The answer must consist of each line of the records below that contains the string "cursors".
**********
-- ==== Sys2Proof/Laws/Ring.lean ====
section
/-! SUPPORT. The ring's arithmetic and what each shared operation of the output channel can do. -/

namespace Sys2Proof.Machine

/-- The occupancy, in the two cases of 20_memory.md R66. -/
theorem occupied_eq {s : State} (hw : s.wcur < s.cfg.cap) (hr : s.rcur < s.cfg.cap) :
    occupied s = if s.rcur ≤ s.wcur then s.wcur - s.rcur else s.wcur + s.cfg.cap - s.rcur := by
  unfold occupied
  split
  · rw [Int.emod_eq_of_lt (by omega) (by omega)]; omega
  · have h : ((s.wcur : Int) - s.rcur) % s.cfg.cap = ((s.wcur : Int) - s.rcur + s.cfg.cap) % s.cfg.cap := by simp
    rw [h, Int.emod_eq_of_lt (by omega) (by omega)]; omega

/-- Occupancy depends on the two cursors and CAP only. -/
theorem occupied_congr {s t : State} (hc : t.cfg = s.cfg) (hw : t.wcur = s.wcur) (hr : t.rcur = s.rcur) :
    occupied t = occupied s := by simp only [occupied, hc, hw, hr]

theorem advance_lt {cap c k : Nat} (h : 0 < cap) : advance cap c k < cap := Nat.mod_lt _ h

/-- Advancing within the ring, with and without the wrap. -/
theorem advance_eq {cap c k : Nat} (hc : c < cap) (hk : k ≤ cap) :
    advance cap c k = if c + k < cap then c + k else c + k - cap := by
  unfold advance
  split
  · exact Nat.mod_eq_of_lt ‹_›
  · rw [Nat.mod_eq_sub_mod (by omega), Nat.mod_eq_of_lt (by omega)]

theorem advance_advance (cap c j k : Nat) : advance cap (advance cap c j) k = advance cap c (j + k) := by
  simp only [advance, Nat.mod_add_mod, Nat.add_assoc]

theorem RingOk.capPos {s : State} (h : RingOk s) : 0 < s.cfg.cap := by have := h.capTwo; omega

/-- `0 <= occupied <= CAP - 1`. -/
theorem RingOk.occupied_lt {s : State} (h : RingOk s) : occupied s < s.cfg.cap := by
  have h1 := h.wcurLt; have h2 := h.rcurLt
  rw [occupied_eq h1 h2]; split <;> omega

/-- The write-cursor is the read-cursor advanced by the occupancy. -/
theorem RingOk.wcur_eq {s : State} (h : RingOk s) : s.wcur = advance s.cfg.cap s.rcur (occupied s) := by
  have h1 := h.wcurLt; have h2 := h.rcurLt; have h3 := h.occupied_lt
  rw [advance_eq h2 (by omega), occupied_eq h1 h2]
  split <;> split <;> omega

/-- The ring is empty exactly when the cursors are equal (10_state.md R49). -/
theorem RingOk.occupied_eq_zero {s : State} (h : RingOk s) : occupied s = 0 ↔ s.rcur = s.wcur := by
  have h1 := h.wcurLt; have h2 := h.rcurLt
  rw [occupied_eq h1 h2]; split <;> omega

/-- RingOk depends on CAP, the cursors and RING only. -/
theorem RingOk.congr {s t : State} (hc : t.cfg = s.cfg) (hw : t.wcur = s.wcur) (hr : t.rcur = s.rcur)
    (hg : t.ring = s.ring) (h : RingOk s) : RingOk t := by
  obtain ⟨h1, h2, h3, h4⟩ := h
  refine ⟨by rw [hc]; exact h1, by rw [hc, hw]; exact h2, by rw [hc, hr]; exact h3, ?_⟩
  rw [occupied_congr hc hw hr, hc, hr, hg]; exact h4

/-- A read that succeeds read a listed byte. -/
theorem memRead_ok {sp : Space} {a : Nat} {s : State} {b : Byte} (h : memRead sp a s = .ok b) :
    a < spaceSize s sp ∧ (s.mem sp).read a = some b := by
  unfold memRead at h
  split at h
  · refine ⟨‹_›, ?_⟩
    split at h
    · next b' hb => cases h; exact hb
    · cases h
  · cases h

/-- A listed byte at an address that exists is read. -/
theorem memRead_eq {sp : Space} {a : Nat} {s : State} {b : Byte} (ha : a < spaceSize s sp)
    (hb : (s.mem sp).read a = some b) : memRead sp a s = .ok b := by
  simp [memRead, ha, hb]

/-- `ringToTx` takes the oldest byte: all it can do. -/
theorem ringToTx_eq {s : State} {b : Byte} (hr : s.rcur < s.cfg.cap) (hb : s.ring.read s.rcur = some b) :
    ringToTx s = .ok { s with rcur := advance s.cfg.cap s.rcur 1, txdata := b, txrdy := false } := by
  rw [ringToTx, memRead_eq (sp := .ring) hr hb]; rfl

theorem ringToTx_cases {s s' : State} (h : ringToTx s = .ok s') :
    ∃ b, s.rcur < s.cfg.cap ∧ s.ring.read s.rcur = some b ∧
      s' = { s with rcur := advance s.cfg.cap s.rcur 1, txdata := b, txrdy := false } := by
  unfold ringToTx at h
  split at h
  · cases h
  · next b hb =>
    cases h
    obtain ⟨h1, h2⟩ := memRead_ok hb
    exact ⟨b, h1, h2, rfl⟩

/-- The oldest byte of a ring that holds bytes. -/
theorem RingOk.oldest {s : State} (h : RingOk s) (hn : 0 < occupied s) :
    ∃ b, s.ring.read s.rcur = some b := by
  have := h.written 0 hn
  rw [advance_eq h.rcurLt (by omega)] at this
  simp only [Nat.add_zero, h.rcurLt, if_true] at this
  exact Option.isSome_iff_exists.1 this

/-- Taking the oldest byte leaves the rest of the ring. -/
theorem RingOk.pop {s : State} (h : RingOk s) (hn : 0 < occupied s) :
    RingOk { s with rcur := advance s.cfg.cap s.rcur 1 } ∧
      occupied { s with rcur := advance s.cfg.cap s.rcur 1 } = occupied s - 1 := by
  have hw := h.wcurLt; have hr := h.rcurLt; have hl := h.occupied_lt
  have hr' : advance s.cfg.cap s.rcur 1 < s.cfg.cap := advance_lt h.capPos
  have ho : occupied { s with rcur := advance s.cfg.cap s.rcur 1 } = occupied s - 1 := by
    have h1 := occupied_eq hw hr
    rw [occupied_eq (s := { s with rcur := advance s.cfg.cap s.rcur 1 }) hw hr']
    simp only [advance_eq hr (show 1 ≤ s.cfg.cap by have := h.capTwo; omega)] at hr' ⊢
    split at h1 <;> split <;> split <;> omega
  refine ⟨⟨h.capTwo, hw, hr', fun k hk => ?_⟩, ho⟩
  rw [ho] at hk
  show (s.ring.read (advance s.cfg.cap (advance s.cfg.cap s.rcur 1) k)).isSome = true
  rw [advance_advance]
  exact h.written _ (by omega)

/-- The state an enqueue commit reaches before Prime, when it appends `n` bytes. -/
def appended (t : List Byte) (n : Nat) (s : State) : State :=
  { s with ring := ringStore s.cfg.cap s.wcur 0 (t.take n) s.ring, wcur := advance s.cfg.cap s.wcur n }

theorem enqueue_def (t : List Byte) (s : State) :
    enqueue t s =
      if min t.length (freeSpace s) = 0 then .ok s else prime (appended t (min t.length (freeSpace s)) s) := rfl

/-- Appending what fits keeps the ring's well-formedness and adds to the occupancy. -/
theorem RingOk.append {s : State} (h : RingOk s) (t : List Byte) {n : Nat} (hn : n ≤ freeSpace s)
    (hl : n ≤ t.length) : RingOk (appended t n s) ∧ occupied (appended t n s) = occupied s + n := by
  have hw := h.wcurLt; have hr := h.rcurLt; have hlt := h.occupied_lt
  have hf : n ≤ s.cfg.cap - 1 - occupied s := hn
  have hw' : advance s.cfg.cap s.wcur n < s.cfg.cap := advance_lt h.capPos
  have ho : occupied (appended t n s) = occupied s + n := by
    have h1 := occupied_eq hw hr
    rw [occupied_eq (s := appended t n s) hw' hr]
    simp only [appended, advance_eq hw (show n ≤ s.cfg.cap by omega)] at hw' ⊢
    split at h1 <;> split <;> split <;> omega
  refine ⟨⟨h.capTwo, hw', hr, fun k hk => ?_⟩, ho⟩
  rw [ho] at hk
  show ((ringStore s.cfg.cap s.wcur 0 (t.take n) s.ring).read (advance s.cfg.cap s.rcur k)).isSome = true
  have hlen : (t.take n).length = n := by simp [hl]
  by_cases hko : k < occupied s
  · rw [read_ringStore_other]
    · exact h.written k hko
    · intro j hj
      rw [hlen] at hj
      rw [h.wcur_eq, advance_advance]
      exact advance_ne (by omega) (by omega)
  · have he : advance s.cfg.cap s.rcur k = advance s.cfg.cap s.wcur (0 + (k - occupied s)) := by
      rw [h.wcur_eq, advance_advance]; congr 1; omega
    rw [he, read_ringStore _ _ _ _ _ _ (by omega) (by omega)]
    have : k - occupied s < (t.take n).length := by omega
    simp only [List.getElem?_eq_getElem this, Option.isSome_some]

/-- An enqueue commit never stops on a ring that is well formed, and all it can do. -/
theorem enqueue_cases {s : State} (h : RingOk s) (t : List Byte) :
    (min t.length (freeSpace s) = 0 ∧ enqueue t s = .ok s) ∨
    (0 < min t.length (freeSpace s) ∧ primeCondition s = false ∧
      enqueue t s = .ok (appended t (min t.length (freeSpace s)) s)) ∨
    (0 < min t.length (freeSpace s) ∧ primeCondition s = true ∧
      ∃ b, (appended t (min t.length (freeSpace s)) s).ring.read s.rcur = some b ∧
        enqueue t s =
          .ok { appended t (min t.length (freeSpace s)) s with
                rcur := advance s.cfg.cap s.rcur 1, txdata := b, txrdy := false }) := by
  rw [enqueue_def]
  by_cases h0 : min t.length (freeSpace s) = 0
  · exact .inl ⟨h0, by simp [h0]⟩
  · right
    have hn : 0 < min t.length (freeSpace s) := Nat.pos_of_ne_zero h0
    simp only [h0, if_false]
    have ha := h.append t (Nat.min_le_right t.length _) (Nat.min_le_left _ (freeSpace s))
    generalize min t.length (freeSpace s) = n at *
    have hp : primeCondition (appended t n s) = primeCondition s := rfl
    by_cases hc : primeCondition s = true
    · right
      obtain ⟨b, hb⟩ := ha.1.oldest (by omega)
      refine ⟨hn, hc, b, hb, ?_⟩
      rw [prime, hp, hc, if_pos rfl, ringToTx_eq ha.1.rcurLt hb]
      rfl
    · left
      exact ⟨hn, by simpa using hc, by rw [prime, hp]; simp [hc]⟩

/-- An enqueue commit touches RING, the cursors, TXDATA and TXRDY only. -/
theorem enqueue_frame {t : List Byte} {s s' : State} (h : enqueue t s = .ok s') :
    s' = { s with ring := s'.ring, wcur := s'.wcur, rcur := s'.rcur, txdata := s'.txdata, txrdy := s'.txrdy } := by
  rw [enqueue_def] at h
  split at h
  · cases h; rfl
  · unfold prime at h
    split at h
    · obtain ⟨b, -, -, rfl⟩ := ringToTx_cases h; rfl
    · cases h; rfl

/-- Enqueue neither reads nor writes what EmitDiag and Fail write beside it: their changes pass through. -/
theorem enqueue_passes (t : List Byte) (s : State) (l : List DiagEvent) (g : Memory) (c : StatusClass) (e : Byte) :
    enqueue t { s with diagLog := l, stage := g, bres := c, lasterr := e } =
      (enqueue t s).map (fun v => { v with diagLog := l, stage := g, bres := c, lasterr := e }) := by
  rw [enqueue_def, enqueue_def]
  have hf : freeSpace { s with diagLog := l, stage := g, bres := c, lasterr := e } = freeSpace s := rfl
  rw [hf]
  split
  · rfl
  · generalize min t.length (freeSpace s) = n
    unfold prime
    have hp : primeCondition (appended t n { s with diagLog := l, stage := g, bres := c, lasterr := e }) =
        primeCondition (appended t n s) := rfl
    rw [hp]
    split
    · have hm : memRead .ring (appended t n { s with diagLog := l, stage := g, bres := c, lasterr := e }).rcur
          (appended t n { s with diagLog := l, stage := g, bres := c, lasterr := e }) =
          memRead .ring (appended t n s).rcur (appended t n s) := rfl
      unfold ringToTx
      rw [hm]
      cases memRead .ring (appended t n s).rcur (appended t n s) <;> rfl
    · rfl

/-- Enqueue reads CAP, RING, the cursors, TXRDY and TXIP only: two states that agree on these change alike. -/
theorem enqueue_transfers (t : List Byte) (s w : State) (hc : w.cfg = s.cfg) (hg : w.ring = s.ring)
    (hw : w.wcur = s.wcur) (hr : w.rcur = s.rcur) (hd : w.txdata = s.txdata) (hy : w.txrdy = s.txrdy)
    (hp : w.txip = s.txip) :
    enqueue t w =
      (enqueue t s).map (fun v =>
        { w with ring := v.ring, wcur := v.wcur, rcur := v.rcur, txdata := v.txdata, txrdy := v.txrdy }) := by
  have hf : freeSpace w = freeSpace s := by simp only [freeSpace, occupied, hc, hw, hr]
  rw [enqueue_def, enqueue_def, hf]
  split
  · simp only [Except.map, ← hg, ← hw, ← hr, ← hd, ← hy]
  · generalize min t.length (freeSpace s) = n
    have hpc : primeCondition (appended t n w) = primeCondition (appended t n s) := by
      simp only [primeCondition, appended, hy, hp]
    have hm : memRead .ring (appended t n w).rcur (appended t n w) =
        memRead .ring (appended t n s).rcur (appended t n s) := by
      simp only [memRead, spaceSize, State.mem, appended, hc, hg, hw, hr]; rfl
    rw [prime, prime, hpc]
    split
    · rw [ringToTx, ringToTx, hm]
      cases memRead .ring (appended t n s).rcur (appended t n s) with
      | error f => rfl
      | ok b => simp only [Except.map, txWrite, appended, hc, hg, hw, hr]
    · simp only [Except.map, appended, hc, hg, hw, ← hr, ← hd, ← hy]

/-- An enqueue commit keeps what the ring needs, the canonical form, and the ring's size. -/
theorem enqueue_keeps {s v : State} {t : List Byte} (h : RingOk s) (hb : RingBusy s) (hw : s.ring.wf = true)
    (hs : ∀ c ∈ s.ring, c.1 < s.cfg.cap) (he : enqueue t s = .ok v) :
    RingOk v ∧ RingBusy v ∧ v.ring.wf = true ∧ (∀ c ∈ v.ring, c.1 < s.cfg.cap) := by
  rcases enqueue_cases h t with ⟨-, h1⟩ | ⟨hn, hp, h1⟩ | ⟨hn, hp, b, hr, h1⟩ <;> rw [h1] at he <;> cases he
  · exact ⟨h, hb, hw, hs⟩
  · have ha := h.append t (Nat.min_le_right t.length _) (Nat.min_le_left _ (freeSpace s))
    refine ⟨ha.1, fun _ => ?_, wf_ringStore _ _ _ _ _ hw, ringStore_size _ _ _ _ _ h.capPos hs⟩
    simp only [primeCondition, Bool.and_eq_false_iff] at hp
    simpa [appended] using hp
  · have ha := h.append t (Nat.min_le_right t.length _) (Nat.min_le_left _ (freeSpace s))
    have hp' := ha.1.pop (by omega)
    exact ⟨by apply hp'.1.congr <;> rfl, fun _ => .inl rfl, wf_ringStore _ _ _ _ _ hw,
      ringStore_size _ _ _ _ _ h.capPos hs⟩

end Sys2Proof.Machine
end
**********
● RESULT FOR THIS TASK
/-- Occupancy depends on the two cursors and CAP only. -/
/-- The ring is empty exactly when the cursors are equal (10_state.md R49). -/
/-- RingOk depends on CAP, the cursors and RING only. -/
/-- An enqueue commit touches RING, the cursors, TXDATA and TXRDY only. -/
/-- Enqueue reads CAP, RING, the cursors, TXRDY and TXIP only: two states that agree on these change alike. -/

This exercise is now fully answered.